Many of you reading this know me primarily as a right-leaning political commentator who freely shares opinions on Twitter and occasionally via this outlet as an opinion contributor. While these descriptions are accurate, vocationally I consider myself first and foremost to be a teacher. Since completing my masters, I have taught in the college classroom with the exception of two years during which I taught high school English. In the fall, I will return to the high school classroom, and this move and the preparations that come with it have prompted some deep thinking about my job and, in a broader and more important sense, the job of the high school literature teacher and the enormous power that accompanies this vocation. At a time when our nation is thinking deeply about the future of education, I have a warning for you that I think is worth considering.
What I want to say today, my thesis, if you’ll allow the term, and what I want you to walk away understanding is this: teachers wield tremendous power in the classroom, perhaps in ways you are unaware or have never considered if you’ve never been in charge in a classroom. This is true of every teacher regardless of grade or subject taught; nuances in language and tone that are not detectable in any lesson plan can impact a child’s perception not only of particular subjects and people, but of himself. I posit that at the elementary and secondary level there is perhaps no teacher more powerful and potentially impactful than the individual teaching your child literature. I say this as a former and future high school literature teacher.
I am an avid defender of literature. I won’t join your cause if you champion removing literature from the high school classroom because its subject(s) or themes are too adult or otherwise controversial for teenagers. They know about sex. They know about racism. Unfortunately, many of them know about a lot of the world’s evils by the time they reach my classroom at seventeen or eighteen years of age.
In The Picture of Dorian Gray, Oscar Wilde asserts that, “The books that the world calls immoral are books that show the world its own shame.” Novels that often land on banned lists do not create the realities they depict, and removing the novels from shelves will do nothing but deny students access to excellent literature every American student ought to read. These novels present students with well-written scenarios that reflect harsh realities students need to read and discuss with their peers and a capable, mature, moral teacher. It is this last piece of the puzzle, the teacher, that is too often the missing piece in the literature classroom.
The high school literature classroom, especially in the senior year, is not a place to pretend the world is simple and kind and plagued only by problems that can be solved quickly and easily; it is a place to read and discuss excellent literature that explores the plight of man, and therein lies the power inherent in the position of teaching high school literature. I do not think it is too much for parents to demand to know more of a literature teacher’s worldview. It is the lens via which she will spend months exploring all manner of issues with their minor child.
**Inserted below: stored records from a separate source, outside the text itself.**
-- ==== Sys2Proof/Safety.lean ====
section
/-! DEFINITION. What a sound state of the part is: the laws that the manual states of it, each as a predicate that
claims use. -/

namespace Sys2Proof.Safety

open Sys2Proof.Machine

/-! ## Fault log and notice unit -/

/-- R149: at most 32 records, their Sequences one unbroken run that ends below the next Sequence. -/
abbrev LogLaw (s : State) : Prop :=
  s.flog.records.length ≤ 32 ∧
    ∀ k : Fin s.flog.records.length,
      s.flog.records[k].sequence =
        s.flog.nextSequence - BitVec.ofNat 32 (s.flog.records.length - k.val)

/-- R157 and R159: with no notice outstanding Reported is empty and the resend timer stopped; with one
outstanding the timer runs and a lease is held; and a holder with no notice outstanding has nothing
Pending. -/
abbrev NoticeLaw (s : State) : Prop :=
  (s.notice.outstanding = none →
      s.notice.reported = 0#6 ∧ s.notice.resendTimer = none
        ∧ (s.mgmt.lease.isSome = true → s.notice.pending = 0#6)) ∧
    (s.notice.outstanding.isSome = true →
      s.notice.resendTimer.isSome = true ∧ s.mgmt.lease.isSome = true)

/-! ## Window store and commit unit -/

/-- R2: every valid entry of every bank is bounded as R2 says. -/
abbrev WindowLaw (s : State) : Prop :=
  ∀ b : BankNum, ∀ i : WinIndex,
    (pick (bankOf s b) i).valid = true → (pick (bankOf s b) i).bounded = true

/-- R114 and R115: three banks in three distinct roles, exactly one of DRAINING and FREE present; Held commit
exactly when FROZEN, and then a bank drains; Fill progress 64 when no fill is in progress. -/
abbrev RolesLaw (s : State) : Prop :=
  s.commit.liveBank ≠ s.commit.stagedBank ∧
    (s.commit.drainingBank.isSome = !s.commit.freeBank.isSome) ∧
    (∀ b, s.commit.drainingBank = some b ∨ s.commit.freeBank = some b →
      b ≠ s.commit.liveBank ∧ b ≠ s.commit.stagedBank) ∧
    (s.commit.heldCommit = true ↔ s.commit.condition = .frozen) ∧
    (s.commit.condition = .frozen → s.commit.drainingBank.isSome = true) ∧
    s.commit.fillProgress ≤ 64 ∧
    (s.commit.condition ≠ .filling → s.commit.fillProgress = 64)

/-- R118: a bank drains exactly while the Draining open count is above 0. -/
abbrev DrainLaw (s : State) : Prop := s.commit.drainingBank.isSome = true ↔ 1 ≤ s.commit.drainingOpen

/-! ## Outstanding request table -/

/-- The number of OPEN slots of a generation. -/
def openOfGeneration (s : State) (g : Generation) : Nat :=
  countSlots (Slot.openWith fun t => t.generation = g) s

/-- R51, R114 and R117: an OPEN slot's Generation is the live one or, when a bank drains, the draining one; the
two open counts are the numbers of OPEN slots of those generations; with no bank draining the second
count is 0. -/
abbrev GenerationLaw (s : State) : Prop :=
  (∀ i, ∀ t ∈ openAt s i,
      t.generation = s.commit.liveGeneration ∨ s.commit.drainingGeneration = some t.generation) ∧
    s.commit.liveOpen = openOfGeneration s s.commit.liveGeneration ∧
    s.commit.drainingOpen =
      (if s.commit.drainingBank.isSome then openOfGeneration s (s.commit.liveGeneration - 1) else 0)

/-- R15: a piece of a request lies inside its window, which names the requester and grants the kind, and its
downstream bytes lie inside the window's Target range. -/
abbrev pieceInTarget (w : WindowEntry) (t : Tracked) (p : Piece) : Prop :=
  w.valid = true ∧ w.requesters.getLsbD t.requester.val = true ∧
    (match t.kind with
      | .read => w.rights.read
      | .write => w.rights.write) = true ∧
    w.base.toNat ≤ t.address.toNat + p.offset ∧ t.address.toNat + p.offset + p.length ≤ w.limit ∧
    p.address.toNat = w.target.toNat + (t.address.toNat + p.offset - w.base.toNat) ∧
    p.address.toNat + p.length ≤ w.target.toNat + (w.limit - w.base.toNat)

/-- R15, the law of the part: the pieces of an OPEN slot lie inside the Target ranges of their windows, in the bank
of the slot's Generation (R5). -/
abbrev TargetLaw (s : State) : Prop :=
  ∀ i, ∀ t ∈ openAt s i, ∀ b ∈ bankOfGeneration s t.generation, ∀ p ∈ t.pieces,
    pieceInTarget (pick (bankOf s b) p.window) t p

/-- R49: no two OPEN slots have the same Requester and Tag. -/
abbrev TagLaw (s : State) : Prop :=
  ∀ i j, ∀ t ∈ openAt s i, ∀ u ∈ openAt s j, t.requester = u.requester → t.tag = u.tag → i = j

/-- The Mode of a slot's timer fits the slot's State (R101). -/
def timerFits : Occupancy → SlotTimer → Bool
  | .free, .none => true
  | .opened _, .deadline _ => true
  | .stale _, .reclaim _ => true
  | _, _ => false

/-- R101: a FREE slot's timer is in Mode NONE, an OPEN slot's in DEADLINE, a STALE slot's in RECLAIM. -/
abbrev TimerLaw (s : State) : Prop :=
  ∀ i, timerFits (pick s.ort i).occ (pick s.timers i) = true

/-- R44 and R45: a record has piece 0 alone or pieces 0 and 1, whose Lengths sum to its Length, piece 1's Offset
the Length of piece 0. -/
def piecesFit (t : Tracked) : Bool :=
  match t.pieces with
  | [p] => p.index == 0 && p.offset == 0 && p.length == t.length
  | [p, q] =>
    p.index == 0 && q.index == 1 && p.offset == 0 && q.offset == p.length && p.length + q.length == t.length
  | _ => false

/-- R43, R45, R54 and R57: an OPEN slot has a piece that waits; a STALE slot has an ISSUED piece and no QUEUED
one, and a Failure. -/
def occupancyFits : Occupancy → Bool
  | .free => true
  | .opened t => piecesFit t && !t.resolved
  | .stale t => piecesFit t && t.hasIssued && t.pieces.all (fun p => p.state != .queued) && t.failure.isSome

/-- The slot records are as R43 to R45 and R57 say. -/
abbrev SlotLaw (s : State) : Prop := ∀ i, occupancyFits (pick s.ort i).occ = true

/-! ## Issue unit -/

/-- R67: available credits lie between 0 and the maximum, which is at most 255, and are 0 while the downstream
link is not UP. -/
abbrev PoolLaw (s : State) : Prop :=
  s.issue.requestPool.available ≤ s.issue.requestPool.maximum ∧
    s.issue.postedPool.available ≤ s.issue.postedPool.maximum ∧
    s.issue.requestPool.maximum ≤ 255 ∧ s.issue.postedPool.maximum ≤ 255 ∧
    (s.down.link ≠ .up → s.issue.requestPool.available = 0 ∧ s.issue.postedPool.available = 0)

/-- R22, R64 and R167: the bounds of the queues. -/
abbrev QueueLaw (s : State) : Prop :=
  s.intake.queue.length ≤ 32 ∧ s.mgmt.queue.length ≤ 16 ∧ ∀ r, (fifoOf s r).length ≤ 8

/-- A FIFO entry names a QUEUED piece of an OPEN slot of the FIFO's requester (R65). -/
def entryFits (s : State) (r : ReqNum) : FifoEntry → Bool
  | .posted _ _ _ _ => true
  | .tracked i x _ =>
    match openAt s i with
    | none => false
    | some t => t.requester == r && (t.piece x).any fun p => p.state == .queued

/-- Entry `e` of a FIFO names the piece that slot and index say. -/
def sameEntry : FifoEntry → FifoEntry → Bool
  | .tracked i x _, .tracked j y _ => i == j && x == y
  | _, _ => false

/-- R65: every entry of an issue FIFO names a QUEUED piece of an OPEN slot of its requester, no two the same; and
every QUEUED piece of an OPEN slot has its entry. -/
abbrev FifoLaw (s : State) : Prop :=
  (∀ r, ∀ e ∈ fifoOf s r, entryFits s r e = true) ∧
    (∀ r, (fifoOf s r).Pairwise fun e f => sameEntry e f = false) ∧
    ∀ i, ∀ t ∈ openAt s i, ∀ p ∈ t.pieces, p.state = .queued →
      (fifoOf s t.requester).any (FifoEntry.namesPiece i p.index) = true

/-- R73: a requester that is not ACTIVE has no entries in its issue FIFO. -/
abbrev QuarantineLaw (s : State) : Prop :=
  ∀ r, (entryOf s r).state ≠ .active → fifoOf s r = []

/-- R59, R76 and R79: while the downstream link is not UP every slot is FREE and every issue FIFO empty. -/
abbrev DownLaw (s : State) : Prop :=
  s.down.link ≠ .up → (∀ i, (pick s.ort i).occ = .free) ∧ ∀ r, fifoOf s r = []

/-- R70 and R76: the send path is taken exactly while the downstream port holds the piece of the last grant, and
free while that port is not UP. -/
abbrev SendPathLaw (s : State) : Prop :=
  s.down.tx.countP OutPacket.isPiece = (if s.issue.sendPathBusy then 1 else 0) ∧
    (s.down.link ≠ .up → s.issue.sendPathBusy = false)

/-! ## Links, intake's head and the lease -/

/-- R187: the training timer runs exactly in TRAINING, and the hold-off timer only in DOWN. -/
abbrev LinkLaw (x : Port) : Prop :=
  (x.trainingTimer.isSome = true ↔ x.link = .training) ∧ (x.holdOffTimer.isSome = true → x.link = .down)

/-- The requester of the request at the head, if one stands there. -/
def headRequester (s : State) : Option ReqNum :=
  match s.intake.queue with
  | .request q :: _ => some q.requester
  | .mcmd _ :: _ | [] => none

/-- R25, R33 and R34: a head request is stalled or its examination is due; a stall names the head request's
requester; EXHAUST belongs to a stall. -/
abbrev HeadLaw (s : State) : Prop :=
  (s.intake.queue ≠ [] → s.intake.examDue = true ∨ s.intake.stall ≠ .none) ∧
    (s.intake.stall ≠ .none → s.intake.stall.requester = headRequester s) ∧
    (s.intake.exhaustRaised = true → s.intake.stall ≠ .none)

/-- R40, R172, R177 and R189: packets wait at intake only while the upstream port is UP; a queued command's port is
UP; a lease is held only through a port that is UP; a port that is not UP holds nothing to send. -/
abbrev PortLaw (s : State) : Prop :=
  (s.up.link ≠ .up → s.up.tx = []) ∧ (s.down.link ≠ .up → s.down.tx = []) ∧
    (s.intake.queue ≠ [] → s.up.link = .up) ∧
    (∀ c ∈ s.mgmt.queue, (s.port c.sender.port).link = .up) ∧
    ∀ l ∈ s.mgmt.lease, (s.port l.holder.port).link = .up

/-! ## Ranges -/

/-- Table 8-1: the ranges of a requester's stored fields. -/
abbrev RequesterLaw (s : State) : Prop :=
  ∀ r, 1 ≤ (entryOf s r).openLimit ∧ (entryOf s r).openLimit ≤ 128 ∧ (entryOf s r).strikes ≤ 15 ∧
    1 ≤ (entryOf s r).strikeLimit ∧ (entryOf s r).strikeLimit ≤ 15

/-- Table 10-3: the ranges of the global configuration. -/
abbrev ConfigLaw (s : State) : Prop := s.mgmt.config.inRange = true

/-! ## All of them -/

/-- Every law of the part. -/
structure Sound (s : State) : Prop where
  log : LogLaw s
  notice : NoticeLaw s
  windows : WindowLaw s
  roles : RolesLaw s
  drain : DrainLaw s
  generations : GenerationLaw s
  targets : TargetLaw s
  tags : TagLaw s
  timers : TimerLaw s
  slots : SlotLaw s
  pools : PoolLaw s
  queues : QueueLaw s
  fifos : FifoLaw s
  quarantine : QuarantineLaw s
  downstream : DownLaw s
  sendPath : SendPathLaw s
  upLink : LinkLaw s.up
  downLink : LinkLaw s.down
  head : HeadLaw s
  ports : PortLaw s
  requesters : RequesterLaw s
  config : ConfigLaw s

end Sys2Proof.Safety
end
An individual’s worldview will color her approach to literature, and thus it will color her approach to teaching literature. To pretend otherwise is naive folly. This is one reason I am returning to my former job at a private school, which impacts not only how I teach but what I am allowed to teach. We read C.S. Lewis’s The Screwtape Letters. We discuss Satan and the reality of heaven and hell and Satan’s desire to drag us all to hell with him. We run the gamut in terms of great literature, and I do not wish to attempt to teach The Awakening or As I Lay Dying or Nineteen Eighty-Four or any of the novels I love so much in a setting in which I am asked to cover topics like sin and death and adultery and fornication absent the lens of my Christianity.
You need to know what your child is reading in school, and you need to ask questions about how that material is being covered. The answer is not to ban excellent books because Edna Pontellier has an affair or because Winston Smith expresses violent sexual desires. The answer is to have meaningful discussions about these matters, to discuss why dystopian literature often features a government that attempts to regulate sex and reproduction and how that thwarts God’s intent for his creation in physical, spiritual, and emotional ways. The individual leading these discussions with your child, her views about God, morality, adultery, the nuclear family, etc., should be of grave concern to you. Parents often concern themselves so much with the books being taught and think little to nothing of who is teaching the material and how she views the world.